===== The data

-- ==== Sys2Proof/Tests/Slice0.lean ====
section
/-! SUPPORT. Tests. Expected values come from the spec's own examples (rules R105 to R107) and from its tables in
95_test_vectors.md, each cited. The second half shows, for every statement that has hypotheses, states and operands
that meet them. -/

namespace Sys2Proof.Tests

open Sys2Proof Sys2Proof.Machine

/-- The state an outcome leads to; the tests use it on steps that go on. -/
def after : Result → State
  | .next t => t
  | .fault _ => State.reset
  | .refused _ => State.reset

/-- Reset, with ROT_A and ROT_B set. -/
def withRot (a b : Word) : State := writeRotB b (writeRotA a State.reset)

/-- Reset, with core U busy. -/
def busyCore (u : CoreId) : State := issueCompress u State.reset

/-- Reset, with a block in core U's buffer and the core busy. -/
def busyWith (u : CoreId) (b : List Byte) : State :=
  issueCompress u (State.reset.mapHw fun hw => hw.setCore u { hw.core u with blk := blockWords b })

/-- Reset, with core U's state vector all zero. -/
def zeroState (u : CoreId) : State :=
  State.reset.mapHw fun hw => hw.setCore u { hw.core u with h := Vector.replicate _ 0 }

/-- Reset, with an error recorded. -/
def failed : State := raiseError .badWrite State.reset

/-- Reset, with a host program. -/
def running (p : List HostOp) : State := { State.reset with program := p }

/-- The bytes of "abc". -/
def abc : List Byte := [0x61, 0x62, 0x63]

/-- The padded block of "abc". -/
def abcBlock (u : CoreId) : List Byte := pad u abc 3

/-! ### What no word spells is refused -/

theorem test_rotl_32_is_ill_formed : (Instr.rotl 32).wellFormed = false := by decide
theorem test_rotr_32_is_ill_formed : (Instr.rotr 32).wellFormed = false := by decide
theorem test_rotl_31_is_well_formed : (Instr.rotl 31).wellFormed = true := by decide

/-! ### Decoding: words written out from R81 to R83 -/

theorem test_decode_rotl : decode 0b0000_0000_0000000000000000000_00100 = .ok (.rotl 4) := by rfl
theorem test_decode_rotr : decode 0b0000_0001_0000000000000000000_11111 = .ok (.rotr 31) := by rfl
theorem test_decode_add : decode 0b0000_0010_0000000000000000000_00000 = .ok .add := by rfl
theorem test_decode_md5Init : decode 0b0001_0000_0000000000000000000_00000 = .ok .md5Init := by rfl
theorem test_decode_md5Compress : decode 0b0001_0001_0000000000000000000_00000 = .ok .md5Compress := by rfl
theorem test_decode_sha1Init : decode 0b0010_0000_0000000000000000000_00000 = .ok .sha1Init := by rfl
theorem test_decode_sha1Compress : decode 0b0010_0001_0000000000000000000_00000 = .ok .sha1Compress := by rfl
theorem test_decode_sha256Init : decode 0b0011_0000_0000000000000000000_00000 = .ok .sha256Init := by rfl
theorem test_decode_sha256Compress : decode 0b0011_0001_0000000000000000000_00000 = .ok .sha256Compress := by rfl
theorem test_decode_reserved_unit : decode 0x40000000 = .error .reservedUnit := by rfl
theorem test_decode_reserved_op : decode 0x03000000 = .error .reservedOp ∧ decode 0x12000000 = .error .reservedOp :=
  ⟨rfl, rfl⟩
theorem test_decode_rsv_bit : decode 0x02000020 = .error .reservedBits := by rfl
theorem test_decode_amount_on_compress : decode 0x11000001 = .error .amountNotZero := by rfl
theorem test_decode_bytes : decodeBytes [0x1f, 0x00, 0x00, 0x01, 0xaa] = .ok (.rotr 31, [0xaa]) ∧
    decodeBytes [0x1f, 0x00, 0x00] = .error .truncated := ⟨rfl, rfl⟩
theorem test_table_words : decodeTableWord 32 0x00000000 = some (.rotl 0) ∧
    decodeTableWord 32 0x31000000 = some .sha256Compress ∧ decodeTableWord 32 0x40000000 = none := by decide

==========

**What the task asks**
Scan the listing for the word "that". Copy every line in which it appears.

**Exercise result**
95_test_vectors.md, each cited. The second half shows, for every statement that has hypotheses, states and operands
that meet them. -/
/-- The state an outcome leads to; the tests use it on steps that go on. -/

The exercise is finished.